这个代码的详细答案和推导可以在这里找到 http://www.euclideanspace.com/maths/geometry/rotations/for/decomposition/

// We have some given data
Quaternion rotation = ...;
Vector3 directionAxis = ...;

// Transform quaternion to angle-axis form
rotation.ToAngleAxis(out float angle, out Vector3 rotationAxis);

// Projection magnitude is what we found - a component of a quaternion rotation around an axis to some direction axis
float proj = Vector3.Project(rotationAxis.normalized, directionAxis.normalized).magnitude;

minorlogic的答案指出swing-twist分解是迄今为止最好的答案,但它缺少了一个重要的步骤。问题是(使用minorlogic的伪代码符号)如果 ra 和 p twist ,使生成的旋转轴指向与 direction 颠倒 projection(ra, direction) . 请注意 投影(ra,方向) 计算点积,所以应该重用它,而不是计算两次。
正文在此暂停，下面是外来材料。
-- ==== Sys2Proof/Laws/Only4.lean ====
section
/-! SUPPORT. What the functions of these files keep of a state (Laws.Only): LinkMsgs, DmaOps, DmaCmd, UpdOps. -/

namespace Sys2Proof.Machine

theorem only_applySwing {fr : List Block} {s0 : State} {s : State} (h_cal : Block.cal ∈ fr) (hkp : Only fr s0 s) : Only fr s0 (applySwing s) := by
  grind [applySwing, only_upd]

theorem only_bsaLimitFlag {fr : List Block} {s0 : State} (on : Bool) (temp : Int) {s : State} (h_out : Block.out ∈ fr) (h_win : Block.win ∈ fr) (h_rnd : Block.rnd ∈ fr) (h_store : Block.store ∈ fr) (h_seq : Block.seq ∈ fr) (h_trk : Block.trk ∈ fr) (h_scan : Block.scan ∈ fr) (h_nor : Block.nor ∈ fr) (h_evt : Block.evt ∈ fr) (h_stats : Block.stats ∈ fr) (h_hostMem : Block.hostMem ∈ fr) (h_free : Block.free ∈ fr) (hkp : Only fr s0 s) : Only fr s0 (bsaLimitFlag on temp s) := by
  grind [bsaLimitFlag, only_boundaryStop, only_setFlag, only_raise, only_upd]

theorem only_bsaViolation {fr : List Block} {s0 : State} (code : Nat) (flash : Int) {s : State} (h_out : Block.out ∈ fr) (h_win : Block.win ∈ fr) (h_nor : Block.nor ∈ fr) (h_evt : Block.evt ∈ fr) (h_stats : Block.stats ∈ fr) (h_hostMem : Block.hostMem ∈ fr) (hkp : Only fr s0 s) : Only fr s0 (bsaViolation code flash s) := by
  grind [bsaViolation, only_raise, only_stat]

theorem only_bsaWarning {fr : List Block} {s0 : State} (on : Bool) (temp : Int) {s : State} (h_out : Block.out ∈ fr) (h_win : Block.win ∈ fr) (h_seq : Block.seq ∈ fr) (h_nor : Block.nor ∈ fr) (h_evt : Block.evt ∈ fr) (h_stats : Block.stats ∈ fr) (h_hostMem : Block.hostMem ∈ fr) (hkp : Only fr s0 s) : Only fr s0 (bsaWarning on temp s) := by
  grind [bsaWarning, only_setFlag, only_raise, only_upd]

theorem only_checkDone {fr : List Block} {s0 : State} {s : State} (h_out : Block.out ∈ fr) (h_win : Block.win ∈ fr) (h_cfg : Block.cfg ∈ fr) (h_led : Block.led ∈ fr) (h_rnd : Block.rnd ∈ fr) (h_store : Block.store ∈ fr) (h_seq : Block.seq ∈ fr) (h_link : Block.link ∈ fr) (h_dma : Block.dma ∈ fr) (h_fab : Block.fab ∈ fr) (h_nor : Block.nor ∈ fr) (h_diag : Block.diag ∈ fr) (h_evt : Block.evt ∈ fr) (h_stats : Block.stats ∈ fr) (h_hostMem : Block.hostMem ∈ fr) (h_free : Block.free ∈ fr) (hkp : Only fr s0 s) : Only fr s0 (checkDone s) := by
  grind [checkDone, only_stripeDone, only_progressRec]

theorem only_linkTrained {fr : List Block} {s0 : State} {s : State} (h_out : Block.out ∈ fr) (h_pm : Block.pm ∈ fr) (h_win : Block.win ∈ fr) (h_mb : Block.mb ∈ fr) (h_link : Block.link ∈ fr) (h_nor : Block.nor ∈ fr) (h_svc : Block.svc ∈ fr) (h_evt : Block.evt ∈ fr) (h_stats : Block.stats ∈ fr) (h_hostMem : Block.hostMem ∈ fr) (hkp : Only fr s0 s) : Only fr s0 (linkTrained s) := by
  grind [linkTrained, only_reenterMode, only_raise, only_upd]

theorem only_checkTrained {fr : List Block} {s0 : State} {s : State} (h_out : Block.out ∈ fr) (h_pm : Block.pm ∈ fr) (h_win : Block.win ∈ fr) (h_mb : Block.mb ∈ fr) (h_link : Block.link ∈ fr) (h_nor : Block.nor ∈ fr) (h_svc : Block.svc ∈ fr) (h_evt : Block.evt ∈ fr) (h_stats : Block.stats ∈ fr) (h_hostMem : Block.hostMem ∈ fr) (hkp : Only fr s0 s) : Only fr s0 (checkTrained s) := by
  grind [checkTrained, only_linkTrained]

theorem only_claimRefused {fr : List Block} {s0 : State} {s : State} (h_out : Block.out ∈ fr) (h_pm : Block.pm ∈ fr) (h_win : Block.win ∈ fr) (h_mb : Block.mb ∈ fr) (h_link : Block.link ∈ fr) (h_fab : Block.fab ∈ fr) (h_nor : Block.nor ∈ fr) (h_svc : Block.svc ∈ fr) (h_evt : Block.evt ∈ fr) (h_stats : Block.stats ∈ fr) (h_hostMem : Block.hostMem ∈ fr) (hkp : Only fr s0 s) : Only fr s0 (claimRefused s) := by
  grind [claimRefused, only_failMode, only_takeoverRefused, only_upd]

theorem only_linkFails {fr : List Block} {s0 : State} (lane : Nat) {s : State} (h_out : Block.out ∈ fr) (h_pm : Block.pm ∈ fr) (h_win : Block.win ∈ fr) (h_rnd : Block.rnd ∈ fr) (h_store : Block.store ∈ fr) (h_seq : Block.seq ∈ fr) (h_link : Block.link ∈ fr) (h_trk : Block.trk ∈ fr) (h_scan : Block.scan ∈ fr) (h_nor : Block.nor ∈ fr) (h_evt : Block.evt ∈ fr) (h_stats : Block.stats ∈ fr) (h_hostMem : Block.hostMem ∈ fr) (h_free : Block.free ∈ fr) (hkp : Only fr s0 s) : Only fr s0 (linkFails lane s) := by
  grind [linkFails, only_linkDown, only_upd]

theorem only_openHopeless {fr : List Block} {s0 : State} {s : State} (h_out : Block.out ∈ fr) (h_win : Block.win ∈ fr) (h_rnd : Block.rnd ∈ fr) (h_store : Block.store ∈ fr) (h_seq : Block.seq ∈ fr) (h_trk : Block.trk ∈ fr) (h_scan : Block.scan ∈ fr) (h_nor : Block.nor ∈ fr) (h_evt : Block.evt ∈ fr) (h_stats : Block.stats ∈ fr) (h_hostMem : Block.hostMem ∈ fr) (h_free : Block.free ∈ fr) (hkp : Only fr s0 s) : Only fr s0 (openHopeless s) := by
  grind [openHopeless, only_bsaViolation, only_boundaryStop, only_upd]

theorem only_openBehind {fr : List Block} {s0 : State} (hb : Int) {s : State} (h_out : Block.out ∈ fr) (h_win : Block.win ∈ fr) (h_cfg : Block.cfg ∈ fr) (h_led : Block.led ∈ fr) (h_rnd : Block.rnd ∈ fr) (h_store : Block.store ∈ fr) (h_seq : Block.seq ∈ fr) (h_link : Block.link ∈ fr) (h_trk : Block.trk ∈ fr) (h_scan : Block.scan ∈ fr) (h_dma : Block.dma ∈ fr) (h_fab : Block.fab ∈ fr) (h_nor : Block.nor ∈ fr) (h_diag : Block.diag ∈ fr) (h_evt : Block.evt ∈ fr) (h_stats : Block.stats ∈ fr) (h_hostMem : Block.hostMem ∈ fr) (h_free : Block.free ∈ fr) (hkp : Only fr s0 s) : Only fr s0 (openBehind hb s) := by
  grind [openBehind, only_stripeDone, only_progressRec, only_enterFilling, only_endFill, only_rampStop, only_upd]

theorem only_openAnswered {fr : List Block} {s0 : State} (status : Nat) (hb : Int) {s : State} (h_out : Block.out ∈ fr) (h_win : Block.win ∈ fr) (h_cfg : Block.cfg ∈ fr) (h_led : Block.led ∈ fr) (h_rnd : Block.rnd ∈ fr) (h_store : Block.store ∈ fr) (h_seq : Block.seq ∈ fr) (h_link : Block.link ∈ fr) (h_trk : Block.trk ∈ fr) (h_scan : Block.scan ∈ fr) (h_dma : Block.dma ∈ fr) (h_fab : Block.fab ∈ fr) (h_nor : Block.nor ∈ fr) (h_diag : Block.diag ∈ fr) (h_evt : Block.evt ∈ fr) (h_stats : Block.stats ∈ fr) (h_hostMem : Block.hostMem ∈ fr) (h_free : Block.free ∈ fr) (hkp : Only fr s0 s) : Only fr s0 (openAnswered status hb s) := by
  grind [openAnswered, only_openHopeless, only_openBehind, only_upd]

theorem only_releaseAnswered {fr : List Block} {s0 : State} {s : State} (h_out : Block.out ∈ fr) (h_pm : Block.pm ∈ fr) (h_win : Block.win ∈ fr) (h_link : Block.link ∈ fr) (h_fab : Block.fab ∈ fr) (h_nor : Block.nor ∈ fr) (h_diag : Block.diag ∈ fr) (h_evt : Block.evt ∈ fr) (h_stats : Block.stats ∈ fr) (h_hostMem : Block.hostMem ∈ fr) (hkp : Only fr s0 s) : Only fr s0 (releaseAnswered s) := by
  grind [releaseAnswered, only_raise, only_setStep, only_send, only_upd]

theorem only_ctrlAnswered {fr : List Block} {s0 : State} (op : Nat) (status : Nat) (hb : Int) {s : State} (h_out : Block.out ∈ fr) (h_pm : Block.pm ∈ fr) (h_win : Block.win ∈ fr) (h_mb : Block.mb ∈ fr) (h_cfg : Block.cfg ∈ fr) (h_led : Block.led ∈ fr) (h_rnd : Block.rnd ∈ fr) (h_store : Block.store ∈ fr) (h_seq : Block.seq ∈ fr) (h_link : Block.link ∈ fr) (h_trk : Block.trk ∈ fr) (h_scan : Block.scan ∈ fr) (h_dma : Block.dma ∈ fr) (h_fab : Block.fab ∈ fr) (h_nor : Block.nor ∈ fr) (h_svc : Block.svc ∈ fr) (h_diag : Block.diag ∈ fr) (h_evt : Block.evt ∈ fr) (h_stats : Block.stats ∈ fr) (h_hostMem : Block.hostMem ∈ fr) (h_free : Block.free ∈ fr) (hkp : Only fr s0 s) : Only fr s0 (ctrlAnswered op status hb s) := by
  unfold ctrlAnswered
  (repeat' split) <;> grind [only_linkFails, only_sendBeamConfig, only_sendCommit, only_checkTrained, only_openAnswered, only_claimRefused, only_releaseAnswered, only_upd]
下面是我自己的swing twist投影版本(在某些情况下使用不同的变量名,而不是minorlogic的变量名),并进行了点积校正。代码是针对jomljdk库的,例如。 v.mul(a, new Vector3d()) 计算 a * v ,并将其存储在新的向量中,然后返回。

/**
 * Use the swing-twist decomposition to get the component of a rotation
 * around the given axis.
 *
 * N.B. assumes direction is normalized (to save work in calculating projection).
 * 
 * @param rotation  The rotation.
 * @param direction The axis.
 * @return The component of rotation about the axis.
 */
private static Quaterniond getRotationComponentAboutAxis(
            Quaterniond rotation, Vector3d direction) {
    Vector3d rotationAxis = new Vector3d(rotation.x, rotation.y, rotation.z);
    double dotProd = direction.dot(rotationAxis);
    // Shortcut calculation of `projection` requires `direction` to be normalized
    Vector3d projection = direction.mul(dotProd, new Vector3d());
    Quaterniond twist = new Quaterniond(
            projection.x, projection.y, projection.z, rotation.w).normalize();
    if (dotProd < 0.0) {
        // Ensure `twist` points towards `direction`
        twist.x = -twist.x;
        twist.y = -twist.y;
        twist.z = -twist.z;
        twist.w = -twist.w;
        // Rotation angle `twist.angle()` is now reliable
    }
    return twist;
}

1. 取你想找到的旋转轴,然后找到一个 与之正交的向量。

不足以得到可重复的结果。我已经在纸上发展了这一点,我建议采取以下行动,选择与“你想找到旋转轴”正交的向量,即观察轴。有一个与观察轴正交的平面。你必须把四元数的旋转轴投射到这个平面上。使用这个结果向量作为与观察轴正交的向量将得到很好的结果。

感谢赛博为我定下了正确的方向。